Data for this task START

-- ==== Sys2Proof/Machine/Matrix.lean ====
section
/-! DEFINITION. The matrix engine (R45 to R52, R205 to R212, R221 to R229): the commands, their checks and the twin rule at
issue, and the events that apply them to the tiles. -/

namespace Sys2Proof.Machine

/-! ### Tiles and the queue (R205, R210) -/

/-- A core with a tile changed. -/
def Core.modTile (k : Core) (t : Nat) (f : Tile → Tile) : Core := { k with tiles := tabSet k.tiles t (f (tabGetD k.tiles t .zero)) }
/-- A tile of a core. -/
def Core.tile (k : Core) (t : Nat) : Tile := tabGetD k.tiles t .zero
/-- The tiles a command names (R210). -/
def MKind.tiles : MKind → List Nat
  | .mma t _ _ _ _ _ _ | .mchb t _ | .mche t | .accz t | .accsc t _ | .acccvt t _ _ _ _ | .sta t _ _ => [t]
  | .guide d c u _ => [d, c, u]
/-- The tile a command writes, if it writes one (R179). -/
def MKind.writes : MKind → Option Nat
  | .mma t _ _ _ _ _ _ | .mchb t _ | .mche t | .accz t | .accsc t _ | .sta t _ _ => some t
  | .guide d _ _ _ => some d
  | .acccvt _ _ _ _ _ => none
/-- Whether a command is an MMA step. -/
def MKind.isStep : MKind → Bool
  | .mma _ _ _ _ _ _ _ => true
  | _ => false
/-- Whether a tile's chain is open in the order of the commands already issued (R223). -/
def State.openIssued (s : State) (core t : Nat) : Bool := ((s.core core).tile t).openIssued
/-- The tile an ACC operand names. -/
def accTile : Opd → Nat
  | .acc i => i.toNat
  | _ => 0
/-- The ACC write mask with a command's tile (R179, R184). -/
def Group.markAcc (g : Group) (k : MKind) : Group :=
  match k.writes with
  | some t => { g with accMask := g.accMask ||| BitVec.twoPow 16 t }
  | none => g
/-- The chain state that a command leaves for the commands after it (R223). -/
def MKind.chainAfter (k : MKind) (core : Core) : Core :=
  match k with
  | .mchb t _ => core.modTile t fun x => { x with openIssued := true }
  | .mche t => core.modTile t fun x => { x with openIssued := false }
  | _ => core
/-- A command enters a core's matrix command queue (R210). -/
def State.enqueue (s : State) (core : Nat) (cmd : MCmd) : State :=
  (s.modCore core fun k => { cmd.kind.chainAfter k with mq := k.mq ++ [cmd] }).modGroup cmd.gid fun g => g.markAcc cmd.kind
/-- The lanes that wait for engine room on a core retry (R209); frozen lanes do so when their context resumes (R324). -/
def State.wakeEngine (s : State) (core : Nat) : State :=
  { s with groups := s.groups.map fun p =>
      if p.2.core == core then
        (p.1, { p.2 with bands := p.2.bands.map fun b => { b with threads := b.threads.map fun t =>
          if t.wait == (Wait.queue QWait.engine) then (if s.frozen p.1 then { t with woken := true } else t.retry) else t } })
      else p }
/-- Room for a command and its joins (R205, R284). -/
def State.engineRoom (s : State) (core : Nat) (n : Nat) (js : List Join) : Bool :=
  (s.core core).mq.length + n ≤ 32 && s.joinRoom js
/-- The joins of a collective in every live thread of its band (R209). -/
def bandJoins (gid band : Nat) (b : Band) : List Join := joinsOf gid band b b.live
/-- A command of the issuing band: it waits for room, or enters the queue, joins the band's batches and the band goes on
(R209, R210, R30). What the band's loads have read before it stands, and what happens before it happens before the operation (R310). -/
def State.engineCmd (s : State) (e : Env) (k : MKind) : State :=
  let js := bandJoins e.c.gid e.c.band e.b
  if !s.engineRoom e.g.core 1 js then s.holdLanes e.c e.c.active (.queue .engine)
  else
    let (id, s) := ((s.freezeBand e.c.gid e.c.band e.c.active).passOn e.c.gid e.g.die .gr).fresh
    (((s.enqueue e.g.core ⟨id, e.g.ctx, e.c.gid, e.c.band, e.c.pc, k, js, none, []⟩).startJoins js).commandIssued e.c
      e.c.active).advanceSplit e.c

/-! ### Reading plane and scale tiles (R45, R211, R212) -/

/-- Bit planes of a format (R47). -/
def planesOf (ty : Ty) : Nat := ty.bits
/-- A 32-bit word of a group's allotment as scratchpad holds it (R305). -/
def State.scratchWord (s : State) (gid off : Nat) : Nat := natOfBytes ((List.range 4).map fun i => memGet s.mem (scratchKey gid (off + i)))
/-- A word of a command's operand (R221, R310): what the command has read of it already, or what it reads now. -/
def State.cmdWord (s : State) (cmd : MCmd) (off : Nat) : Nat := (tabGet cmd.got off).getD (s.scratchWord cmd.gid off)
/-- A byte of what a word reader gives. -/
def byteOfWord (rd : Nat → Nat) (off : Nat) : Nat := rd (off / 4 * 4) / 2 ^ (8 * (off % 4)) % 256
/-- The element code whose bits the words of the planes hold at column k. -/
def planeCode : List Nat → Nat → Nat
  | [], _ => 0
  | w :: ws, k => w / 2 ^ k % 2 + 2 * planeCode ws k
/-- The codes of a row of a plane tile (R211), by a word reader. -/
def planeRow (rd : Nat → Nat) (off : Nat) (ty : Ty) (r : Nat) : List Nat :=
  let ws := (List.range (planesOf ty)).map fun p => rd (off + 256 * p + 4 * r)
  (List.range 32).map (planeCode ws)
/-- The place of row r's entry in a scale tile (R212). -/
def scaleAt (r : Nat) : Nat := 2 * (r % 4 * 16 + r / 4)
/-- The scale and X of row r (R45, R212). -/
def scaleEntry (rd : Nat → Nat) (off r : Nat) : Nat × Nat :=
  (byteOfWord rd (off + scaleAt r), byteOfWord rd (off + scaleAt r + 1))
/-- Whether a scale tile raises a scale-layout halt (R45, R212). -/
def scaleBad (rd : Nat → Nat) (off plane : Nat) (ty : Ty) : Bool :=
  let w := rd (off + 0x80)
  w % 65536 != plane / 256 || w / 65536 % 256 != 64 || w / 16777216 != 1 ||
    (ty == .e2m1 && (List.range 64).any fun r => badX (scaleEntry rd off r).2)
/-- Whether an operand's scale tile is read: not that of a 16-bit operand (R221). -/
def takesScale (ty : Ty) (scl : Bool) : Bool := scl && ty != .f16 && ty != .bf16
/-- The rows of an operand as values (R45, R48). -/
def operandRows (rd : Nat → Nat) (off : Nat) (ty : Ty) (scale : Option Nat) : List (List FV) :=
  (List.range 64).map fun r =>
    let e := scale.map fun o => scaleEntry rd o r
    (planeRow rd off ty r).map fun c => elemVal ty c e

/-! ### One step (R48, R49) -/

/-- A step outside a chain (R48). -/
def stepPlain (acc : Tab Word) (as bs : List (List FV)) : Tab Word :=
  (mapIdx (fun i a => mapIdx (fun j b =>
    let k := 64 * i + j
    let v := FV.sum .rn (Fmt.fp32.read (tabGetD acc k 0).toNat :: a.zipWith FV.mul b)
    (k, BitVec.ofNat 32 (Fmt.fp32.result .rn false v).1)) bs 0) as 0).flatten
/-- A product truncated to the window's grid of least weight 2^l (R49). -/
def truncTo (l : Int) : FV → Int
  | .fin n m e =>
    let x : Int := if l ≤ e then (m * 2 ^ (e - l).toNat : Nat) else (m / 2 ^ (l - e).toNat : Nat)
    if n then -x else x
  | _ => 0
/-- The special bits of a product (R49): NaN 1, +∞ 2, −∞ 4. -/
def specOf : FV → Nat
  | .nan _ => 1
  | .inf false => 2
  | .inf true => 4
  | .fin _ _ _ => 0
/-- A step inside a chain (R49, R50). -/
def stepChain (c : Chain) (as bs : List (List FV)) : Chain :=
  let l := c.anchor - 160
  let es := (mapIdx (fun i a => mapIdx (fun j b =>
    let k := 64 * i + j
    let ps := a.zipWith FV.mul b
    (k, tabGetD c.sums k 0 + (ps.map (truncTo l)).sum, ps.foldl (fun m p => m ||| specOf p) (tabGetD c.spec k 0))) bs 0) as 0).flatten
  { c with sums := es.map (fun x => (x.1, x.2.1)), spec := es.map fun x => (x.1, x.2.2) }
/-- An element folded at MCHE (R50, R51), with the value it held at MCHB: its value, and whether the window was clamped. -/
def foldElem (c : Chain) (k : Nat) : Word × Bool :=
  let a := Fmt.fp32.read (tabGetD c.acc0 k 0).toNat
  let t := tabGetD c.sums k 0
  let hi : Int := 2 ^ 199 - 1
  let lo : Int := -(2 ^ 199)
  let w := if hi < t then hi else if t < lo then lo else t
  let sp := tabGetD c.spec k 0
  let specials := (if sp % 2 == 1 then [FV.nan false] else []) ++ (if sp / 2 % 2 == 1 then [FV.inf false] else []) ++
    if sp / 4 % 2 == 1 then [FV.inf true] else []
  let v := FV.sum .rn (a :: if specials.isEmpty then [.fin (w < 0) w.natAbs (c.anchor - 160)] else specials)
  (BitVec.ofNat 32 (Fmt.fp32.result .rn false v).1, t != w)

Data for this task END
Data for this task START

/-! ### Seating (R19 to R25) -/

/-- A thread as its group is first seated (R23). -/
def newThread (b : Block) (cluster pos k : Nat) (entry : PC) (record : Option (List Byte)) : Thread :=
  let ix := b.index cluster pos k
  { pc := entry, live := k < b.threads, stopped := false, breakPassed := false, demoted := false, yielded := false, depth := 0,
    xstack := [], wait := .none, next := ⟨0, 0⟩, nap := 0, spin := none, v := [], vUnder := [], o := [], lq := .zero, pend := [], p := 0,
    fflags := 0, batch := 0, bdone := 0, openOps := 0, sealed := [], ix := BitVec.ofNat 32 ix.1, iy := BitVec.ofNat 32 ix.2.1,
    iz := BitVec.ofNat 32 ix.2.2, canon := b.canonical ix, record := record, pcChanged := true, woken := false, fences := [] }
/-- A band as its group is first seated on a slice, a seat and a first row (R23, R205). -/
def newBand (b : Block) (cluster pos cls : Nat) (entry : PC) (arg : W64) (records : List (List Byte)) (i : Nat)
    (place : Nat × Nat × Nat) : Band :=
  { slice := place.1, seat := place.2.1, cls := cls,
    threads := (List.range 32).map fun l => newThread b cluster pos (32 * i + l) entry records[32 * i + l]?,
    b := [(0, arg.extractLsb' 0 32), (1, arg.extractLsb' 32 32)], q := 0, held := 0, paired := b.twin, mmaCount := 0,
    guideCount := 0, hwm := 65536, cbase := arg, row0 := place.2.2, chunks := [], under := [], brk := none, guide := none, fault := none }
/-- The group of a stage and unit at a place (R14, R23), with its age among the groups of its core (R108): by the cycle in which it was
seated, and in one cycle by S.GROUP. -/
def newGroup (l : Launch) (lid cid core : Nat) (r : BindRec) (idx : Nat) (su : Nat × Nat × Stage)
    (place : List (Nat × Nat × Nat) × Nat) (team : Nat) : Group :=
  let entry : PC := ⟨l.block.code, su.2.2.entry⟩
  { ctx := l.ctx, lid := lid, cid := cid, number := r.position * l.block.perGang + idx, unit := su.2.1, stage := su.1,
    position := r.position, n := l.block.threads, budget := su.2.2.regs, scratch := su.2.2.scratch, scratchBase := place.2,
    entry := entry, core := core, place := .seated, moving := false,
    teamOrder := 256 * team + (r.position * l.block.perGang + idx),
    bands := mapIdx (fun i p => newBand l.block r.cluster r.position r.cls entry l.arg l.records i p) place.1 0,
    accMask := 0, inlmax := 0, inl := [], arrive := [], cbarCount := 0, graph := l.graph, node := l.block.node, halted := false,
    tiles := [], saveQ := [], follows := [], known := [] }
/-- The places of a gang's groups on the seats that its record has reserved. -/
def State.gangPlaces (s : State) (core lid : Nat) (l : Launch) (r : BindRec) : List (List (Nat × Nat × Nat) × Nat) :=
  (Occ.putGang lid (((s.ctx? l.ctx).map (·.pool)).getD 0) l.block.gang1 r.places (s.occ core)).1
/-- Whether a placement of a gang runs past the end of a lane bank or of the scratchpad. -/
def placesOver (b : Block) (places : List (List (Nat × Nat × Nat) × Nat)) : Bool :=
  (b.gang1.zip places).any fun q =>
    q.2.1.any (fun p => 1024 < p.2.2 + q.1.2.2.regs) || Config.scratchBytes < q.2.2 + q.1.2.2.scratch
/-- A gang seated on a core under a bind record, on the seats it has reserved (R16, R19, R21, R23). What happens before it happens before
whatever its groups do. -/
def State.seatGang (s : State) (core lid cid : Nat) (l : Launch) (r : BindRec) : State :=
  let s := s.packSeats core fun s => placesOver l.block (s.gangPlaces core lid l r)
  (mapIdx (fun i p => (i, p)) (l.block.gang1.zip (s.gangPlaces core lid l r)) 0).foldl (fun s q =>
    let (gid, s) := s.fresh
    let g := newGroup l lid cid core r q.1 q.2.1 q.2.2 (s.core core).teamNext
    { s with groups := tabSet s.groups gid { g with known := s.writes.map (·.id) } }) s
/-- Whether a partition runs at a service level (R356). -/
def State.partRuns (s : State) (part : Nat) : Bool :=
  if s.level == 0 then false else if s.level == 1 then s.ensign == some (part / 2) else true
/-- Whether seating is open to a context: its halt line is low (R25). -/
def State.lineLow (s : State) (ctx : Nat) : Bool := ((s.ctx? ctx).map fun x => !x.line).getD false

Data for this task END
Data for this task START

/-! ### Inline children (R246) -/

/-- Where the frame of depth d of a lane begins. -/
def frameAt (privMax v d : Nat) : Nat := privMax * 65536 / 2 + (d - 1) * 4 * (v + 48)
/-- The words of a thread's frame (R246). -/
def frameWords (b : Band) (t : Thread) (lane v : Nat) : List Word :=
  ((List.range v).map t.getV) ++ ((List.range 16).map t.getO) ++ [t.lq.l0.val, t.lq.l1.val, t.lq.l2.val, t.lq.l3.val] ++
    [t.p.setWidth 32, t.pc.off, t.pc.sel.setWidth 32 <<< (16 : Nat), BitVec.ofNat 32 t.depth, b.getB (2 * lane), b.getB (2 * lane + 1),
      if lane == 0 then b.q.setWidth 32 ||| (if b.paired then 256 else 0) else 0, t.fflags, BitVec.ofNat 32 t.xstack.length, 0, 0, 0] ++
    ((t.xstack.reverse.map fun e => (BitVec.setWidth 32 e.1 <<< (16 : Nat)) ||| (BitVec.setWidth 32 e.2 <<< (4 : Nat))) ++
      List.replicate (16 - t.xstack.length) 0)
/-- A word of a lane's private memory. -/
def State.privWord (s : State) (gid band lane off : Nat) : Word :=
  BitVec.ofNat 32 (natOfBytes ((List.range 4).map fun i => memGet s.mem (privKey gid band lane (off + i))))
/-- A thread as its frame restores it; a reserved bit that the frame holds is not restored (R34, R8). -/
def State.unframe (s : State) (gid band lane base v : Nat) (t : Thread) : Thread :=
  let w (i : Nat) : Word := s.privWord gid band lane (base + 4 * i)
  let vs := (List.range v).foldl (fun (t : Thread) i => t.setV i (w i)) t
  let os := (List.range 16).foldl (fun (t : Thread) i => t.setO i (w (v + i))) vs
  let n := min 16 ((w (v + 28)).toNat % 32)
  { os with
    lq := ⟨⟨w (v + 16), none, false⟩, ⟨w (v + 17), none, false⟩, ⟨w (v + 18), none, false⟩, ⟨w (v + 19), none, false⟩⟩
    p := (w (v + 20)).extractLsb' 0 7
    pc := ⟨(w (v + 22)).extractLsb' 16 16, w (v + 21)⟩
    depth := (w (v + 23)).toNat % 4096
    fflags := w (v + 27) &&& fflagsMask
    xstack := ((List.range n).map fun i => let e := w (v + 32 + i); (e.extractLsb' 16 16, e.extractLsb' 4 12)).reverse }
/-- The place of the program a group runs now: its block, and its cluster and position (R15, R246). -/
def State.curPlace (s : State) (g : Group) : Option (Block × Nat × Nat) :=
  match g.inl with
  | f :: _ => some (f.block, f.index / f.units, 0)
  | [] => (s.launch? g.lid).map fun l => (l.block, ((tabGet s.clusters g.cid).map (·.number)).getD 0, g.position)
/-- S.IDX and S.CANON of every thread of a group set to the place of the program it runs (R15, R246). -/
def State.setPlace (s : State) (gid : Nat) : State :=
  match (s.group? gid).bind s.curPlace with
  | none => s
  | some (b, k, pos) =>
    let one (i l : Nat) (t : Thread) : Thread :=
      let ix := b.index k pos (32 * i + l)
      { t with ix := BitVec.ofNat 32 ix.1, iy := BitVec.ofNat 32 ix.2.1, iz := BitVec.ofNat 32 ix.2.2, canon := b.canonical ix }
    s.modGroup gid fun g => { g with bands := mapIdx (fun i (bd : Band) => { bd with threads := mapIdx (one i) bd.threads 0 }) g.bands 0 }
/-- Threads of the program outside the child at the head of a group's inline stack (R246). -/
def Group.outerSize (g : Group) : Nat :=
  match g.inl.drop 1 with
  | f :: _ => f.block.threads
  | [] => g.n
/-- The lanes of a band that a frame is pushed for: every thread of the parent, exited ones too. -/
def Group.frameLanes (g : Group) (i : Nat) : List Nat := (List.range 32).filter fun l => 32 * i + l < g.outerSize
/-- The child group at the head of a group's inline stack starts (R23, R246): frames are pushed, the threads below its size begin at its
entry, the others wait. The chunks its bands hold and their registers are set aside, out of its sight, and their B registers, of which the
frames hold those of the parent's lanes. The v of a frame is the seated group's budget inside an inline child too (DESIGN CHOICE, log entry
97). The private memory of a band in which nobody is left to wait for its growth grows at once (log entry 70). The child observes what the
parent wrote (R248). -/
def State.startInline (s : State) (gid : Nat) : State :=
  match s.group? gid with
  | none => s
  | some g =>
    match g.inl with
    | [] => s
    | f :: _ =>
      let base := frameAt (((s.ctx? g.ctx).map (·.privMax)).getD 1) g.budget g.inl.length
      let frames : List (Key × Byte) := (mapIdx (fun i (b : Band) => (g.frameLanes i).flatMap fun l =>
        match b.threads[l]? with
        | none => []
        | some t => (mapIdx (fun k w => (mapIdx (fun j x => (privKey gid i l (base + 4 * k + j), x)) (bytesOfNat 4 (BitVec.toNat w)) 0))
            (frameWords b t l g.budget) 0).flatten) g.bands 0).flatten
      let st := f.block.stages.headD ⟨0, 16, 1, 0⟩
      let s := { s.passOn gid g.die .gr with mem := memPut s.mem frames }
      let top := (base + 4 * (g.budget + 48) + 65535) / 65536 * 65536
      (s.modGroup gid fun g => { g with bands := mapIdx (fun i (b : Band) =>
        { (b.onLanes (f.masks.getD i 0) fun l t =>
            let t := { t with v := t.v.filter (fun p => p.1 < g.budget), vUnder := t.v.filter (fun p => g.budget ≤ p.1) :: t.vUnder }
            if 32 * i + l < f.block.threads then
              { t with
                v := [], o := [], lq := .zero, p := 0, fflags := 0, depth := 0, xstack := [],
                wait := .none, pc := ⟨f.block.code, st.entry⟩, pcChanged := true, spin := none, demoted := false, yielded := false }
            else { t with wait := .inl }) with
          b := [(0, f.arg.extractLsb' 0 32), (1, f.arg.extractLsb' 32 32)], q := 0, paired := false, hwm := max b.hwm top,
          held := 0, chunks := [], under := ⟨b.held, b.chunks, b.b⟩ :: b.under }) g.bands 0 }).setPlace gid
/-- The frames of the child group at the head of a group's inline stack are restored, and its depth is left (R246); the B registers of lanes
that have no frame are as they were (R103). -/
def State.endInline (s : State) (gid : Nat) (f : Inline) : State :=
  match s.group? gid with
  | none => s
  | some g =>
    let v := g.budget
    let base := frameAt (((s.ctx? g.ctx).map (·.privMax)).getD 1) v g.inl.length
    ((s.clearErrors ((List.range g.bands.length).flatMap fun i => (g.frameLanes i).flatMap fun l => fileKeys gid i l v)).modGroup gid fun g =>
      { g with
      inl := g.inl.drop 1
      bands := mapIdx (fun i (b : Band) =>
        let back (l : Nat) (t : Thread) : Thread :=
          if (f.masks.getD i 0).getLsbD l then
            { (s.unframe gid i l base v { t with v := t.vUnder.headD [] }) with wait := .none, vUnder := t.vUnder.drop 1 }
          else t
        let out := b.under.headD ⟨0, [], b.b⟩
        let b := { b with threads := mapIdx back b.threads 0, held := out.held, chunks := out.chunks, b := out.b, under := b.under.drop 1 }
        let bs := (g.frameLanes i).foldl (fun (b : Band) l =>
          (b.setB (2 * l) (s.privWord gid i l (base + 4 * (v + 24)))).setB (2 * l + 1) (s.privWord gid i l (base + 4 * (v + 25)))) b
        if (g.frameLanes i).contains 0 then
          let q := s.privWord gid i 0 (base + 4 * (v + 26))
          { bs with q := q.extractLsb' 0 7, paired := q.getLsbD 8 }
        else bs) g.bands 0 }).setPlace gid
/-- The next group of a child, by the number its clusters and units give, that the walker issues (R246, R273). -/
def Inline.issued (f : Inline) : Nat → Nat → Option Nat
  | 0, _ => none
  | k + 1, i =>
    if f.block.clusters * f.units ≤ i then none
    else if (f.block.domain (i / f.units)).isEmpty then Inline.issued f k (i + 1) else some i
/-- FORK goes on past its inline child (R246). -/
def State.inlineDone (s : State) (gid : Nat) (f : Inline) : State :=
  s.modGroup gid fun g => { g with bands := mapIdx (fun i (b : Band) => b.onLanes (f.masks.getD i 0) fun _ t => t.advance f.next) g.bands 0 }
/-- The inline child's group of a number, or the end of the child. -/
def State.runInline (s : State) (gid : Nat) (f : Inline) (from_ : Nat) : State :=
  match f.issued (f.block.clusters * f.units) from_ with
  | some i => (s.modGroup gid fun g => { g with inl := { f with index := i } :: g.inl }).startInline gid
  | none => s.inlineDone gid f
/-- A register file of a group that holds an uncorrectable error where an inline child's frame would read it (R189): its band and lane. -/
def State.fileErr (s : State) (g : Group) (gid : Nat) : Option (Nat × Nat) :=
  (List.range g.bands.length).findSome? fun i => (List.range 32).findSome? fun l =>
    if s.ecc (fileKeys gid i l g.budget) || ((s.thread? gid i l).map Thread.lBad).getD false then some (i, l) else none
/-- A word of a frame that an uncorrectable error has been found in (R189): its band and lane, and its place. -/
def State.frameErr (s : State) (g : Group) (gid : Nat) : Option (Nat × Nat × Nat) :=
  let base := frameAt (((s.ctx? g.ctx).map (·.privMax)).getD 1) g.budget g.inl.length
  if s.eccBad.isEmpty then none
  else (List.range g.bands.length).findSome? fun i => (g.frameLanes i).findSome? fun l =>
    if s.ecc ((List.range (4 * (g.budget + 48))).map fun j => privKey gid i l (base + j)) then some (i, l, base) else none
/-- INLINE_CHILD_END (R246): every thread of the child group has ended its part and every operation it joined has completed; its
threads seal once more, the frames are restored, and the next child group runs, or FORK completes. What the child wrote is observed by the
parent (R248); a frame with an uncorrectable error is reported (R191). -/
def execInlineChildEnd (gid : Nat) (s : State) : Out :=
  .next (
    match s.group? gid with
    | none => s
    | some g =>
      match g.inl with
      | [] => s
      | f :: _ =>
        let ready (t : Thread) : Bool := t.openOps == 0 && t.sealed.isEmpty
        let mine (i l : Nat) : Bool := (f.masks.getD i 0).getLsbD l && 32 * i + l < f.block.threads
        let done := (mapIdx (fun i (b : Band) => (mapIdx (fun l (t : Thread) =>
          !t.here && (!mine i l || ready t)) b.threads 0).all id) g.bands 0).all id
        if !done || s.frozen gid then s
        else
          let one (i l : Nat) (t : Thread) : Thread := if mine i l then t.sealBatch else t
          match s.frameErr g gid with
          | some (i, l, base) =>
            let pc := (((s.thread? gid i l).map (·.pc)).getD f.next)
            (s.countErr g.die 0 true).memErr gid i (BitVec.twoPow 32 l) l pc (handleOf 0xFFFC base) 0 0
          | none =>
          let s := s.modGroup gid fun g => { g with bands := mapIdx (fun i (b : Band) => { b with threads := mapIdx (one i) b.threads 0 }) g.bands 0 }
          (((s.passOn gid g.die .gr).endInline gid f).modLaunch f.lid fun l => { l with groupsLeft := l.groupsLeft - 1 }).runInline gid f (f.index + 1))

Data for this task END

Directions
Your task is to copy each line of the data above that holds "product".

Solution to this task
/-- A product truncated to the window's grid of least weight 2^l (R49). -/
/-- The special bits of a product (R49): NaN 1, +∞ 2, −∞ 4. -/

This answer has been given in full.